Generative perplexity (scored by Gemma-2, lower is better) on OpenWebText:

Method	Training Tokens	16 steps	32 steps	64 steps	128 steps
MDLM	262B	1432.8	553.7	301.6	210.5
GIDD	262B	702.0	398.9	270.8	249.8
SEDD	682B	614.3	262.7	182.1	178.3
Neural CTMC -- Euler (ours)	262B	578.3	264.5	189.7	183.6
Neural CTMC -- $\tau$-leaping (ours)	262B	584.5	258.8	199.9	184.8

Neural CTMC achieves the best generative perplexity among equal-budget (262B) methods across all step counts, and remains competitive with SEDD despite using 2.6x fewer training tokens.

Usage

Requirements

pip install torch transformers

Quick Start

from demo_infer import CTMCHFModel

model = CTMCHFModel.from_pretrained(
    "owt_uniform.pt",
    device="cuda",
    tokenizer_name="gpt2",
)

texts = model.generate(
    n_samples=3,   # number of samples to generate
    n_steps=128,   # Euler discretization steps
    T=1.0,         # diffusion time horizon
)

for i, text in enumerate(texts):
    print(f"[Sample {i+1}]")
    print(text)

Command Line

# Generate 5 samples with 128 Euler steps on GPU 0
GPU=0 bash run.sh

You can also call the script directly:

python demo_infer.py \
    --checkpoint owt_uniform.pt \
    --n_samples 5 \
    --n_steps 128 \
    --T 1.0 \
    --device cuda \
    --output output/samples.txt

How It Works

The model generates text through reverse diffusion over discrete token sequences using the Euler sampler:

Initialize a sequence of uniformly random tokens of length 512.
Iteratively denoise for n_steps Euler steps: at each step, the model predicts per-token exit rates $\lambda^\theta_t$ and a jump distribution $r^\theta_t$ over the vocabulary, then stochastically updates tokens via the CTMC reverse process.
Decode the final token sequence using the GPT-2 tokenizer.

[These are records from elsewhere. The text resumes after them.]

-- ==== Sys2Proof/Proofs/LaunchesAndWaits.lean ====
section
/-! O47: LAUNCH, WAIT and the fence packet (R37, R313, R314, R317). -/
namespace Sys2Proof.Machine

/-- A packet in hand of a queue in service, its features there. -/
theorem State.onPacket_eq {s : State} {q from_ : Nat} {p : List Byte} (f : Queue → State) (hs : s.inService q = true)
    (hf : s.featuresOk (s.queue q) p = true) : s.onPacket q from_ p f = f (s.queue q) := by
  simp [State.onPacket, hs, hf]

/-- What a packet that is consumed and completes later leaves of its queue. -/
theorem State.opened_queue (s : State) (q from_ : Nat) (p : List Byte) : ∃ x, ((s.takePacket q from_).opened q p).queue q = x ∧
    x.head = (if from_ = 2 then (s.queue q).head else ((s.queue q).head + 1) % 2 ^ 32) ∧ x.lane = (if from_ = 2 then none else (s.queue q).lane) ∧
    x.open_ = (s.queue q).open_ ++ [(packetTag p, packetOp p, packetSilent p)] ∧ x.class_ = (s.queue q).class_ ∧ x.blockedAt = none := by
  obtain ⟨x, hx, hhead, hlane, -, -, -, hopen, hclass, hblock⟩ := s.takePacket_queue q from_
  refine ⟨_, State.queue_modQ .., ?_⟩
  rw [hx]
  exact ⟨hhead, hlane, by rw [hopen], hclass, hblock⟩

/-! Blocks. -/

/-- What a block leaves: the packet is consumed, its queue waits for `w`, and 1 ms is its limit. -/
def State.blockedBy (s : State) (q from_ : Nat) (p : List Byte) (w : Nat × Nat × Nat) (u : State) : Prop :=
  s.consumed q from_ u ∧ (u.queue q).wait = some w ∧ (u.queue q).blockedAt = some s.gtick ∧
    (u.queue q).open_ = (s.queue q).open_ ++ [(packetTag p, packetOp p, packetSilent p)] ∧ u.mem = s.mem ∧ u.ctxs = s.ctxs ∧
    u.planned .waitUnmapTimeout [q] (s.gtick + 1200000) (s.gtick + 1200000)

theorem State.blockQueue_unblocked {s : State} {q : Nat} (h : (s.queue q).blockedAt = none) :
    s.blockQueue q = (s.setQueue q { s.queue q with blockedAt := some s.gtick, busy := false }).after 1200000 .waitUnmapTimeout [q] := by
  unfold State.blockQueue
  exact if_neg (by simp [h])

theorem State.wakeWait_eq (s : State) (q : Nat) : ∃ ag n, s.wakeWait q = { s with agenda := ag, free := n } ∧ s.agenda ⊆ ag := by
  unfold State.wakeWait
  dsimp only
  split
  · exact ⟨_, _, rfl, subset_insertTimed _ _⟩
  · exact ⟨_, _, rfl, List.Subset.refl _⟩

theorem State.blockOn_blockedBy (s : State) (q from_ : Nat) (p : List Byte) (w : Nat × Nat × Nat) : s.blockedBy q from_ p w (s.blockOn q from_ p w) := by
  obtain ⟨x, hx, hhead, hlane, hopen, -, hblock⟩ := s.opened_queue q from_ p
  unfold State.blockOn
  dsimp only
  generalize hv : (s.takePacket q from_).opened q p = v at hx
  have hrest : v.mem = s.mem ∧ v.ctxs = s.ctxs ∧ v.gtick = s.gtick := by subst hv; exact ⟨rfl, rfl, rfl⟩
  obtain ⟨hmem, hctxs, hgtick⟩ := hrest
  have hq : (v.modQ q fun x => { x with wait := some w }).queue q = { x with wait := some w } := (v.queue_modQ ..).trans (by rw [hx])
  rw [State.blockQueue_unblocked (by rw [hq]; exact hblock), hq]
  generalize hu : State.after _ 1200000 .waitUnmapTimeout [q] = u
  have huq : u.queue q = { x with wait := some w, blockedAt := some s.gtick, busy := false } := by
    rw [← hu, ← hgtick]
    exact (State.queue_setQueue ..).trans (if_pos rfl)
  have hurest : u.mem = s.mem ∧ u.ctxs = s.ctxs := by subst hu; exact ⟨hmem, hctxs⟩
  have hplan : u.planned .waitUnmapTimeout [q] (s.gtick + 1200000) (s.gtick + 1200000) := by
    rw [← hu, ← hgtick]
    exact State.planned_after ..
  obtain ⟨ag, n, hwake, hsub⟩ := u.wakeWait_eq q
  rw [hwake]
  unfold State.blockedBy State.consumed
  have hsame : ({ u with agenda := ag, free := n } : State).queue q = u.queue q := rfl
  rw [hsame, huq]
  exact ⟨⟨hhead, hlane⟩, rfl, rfl, hopen, hurest.1, hurest.2, hplan.elim fun e he => ⟨e, hsub he.1, he.2⟩⟩

/-- The block stands while something else is put on the agenda. -/
theorem State.blockedBy.at_ {s u : State} {q from_ : Nat} {p : List Byte} {w : Nat × Nat × Nat} (h : s.blockedBy q from_ p w u) (k : Nat) (op : Instr)
    (l : List Nat) : s.blockedBy q from_ p w (u.at_ k op l).tickFree := by
  obtain ⟨hcon, hwait, hblock, hopen, hmem, hctxs, hplan⟩ := h
  exact ⟨hcon, hwait, hblock, hopen, hmem, hctxs, State.planned_mono (subset_insertTimed _ _) hplan⟩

The key insight is that the ELBO decomposes into a Poisson KL for jump timing and a categorical KL for jump direction, enabling the model to learn these two aspects with separate heads.

File Structure

.
├── README.md            # This file
├── owt_uniform.pt       # Model checkpoint (~969 MB)
├── demo_infer.py        # Inference script with CTMCHFModel class
└── run.sh               # Convenience launch script

Citation

If you find this model useful, please cite our work:

@article{li2025neuralctmc,
  title={Neural Continuous-Time Markov Chain: Discrete Diffusion via Decoupled Jump Timing and Direction},
  author={Jingyuan Li and Xiaoyi Jiang and Fukang Wen and Wei Liu and Renqian Luo and Yi Zhu and Zuoqiang Shi and Pipi Hu},
  year={2025}
}

License

This project is licensed under the MIT License.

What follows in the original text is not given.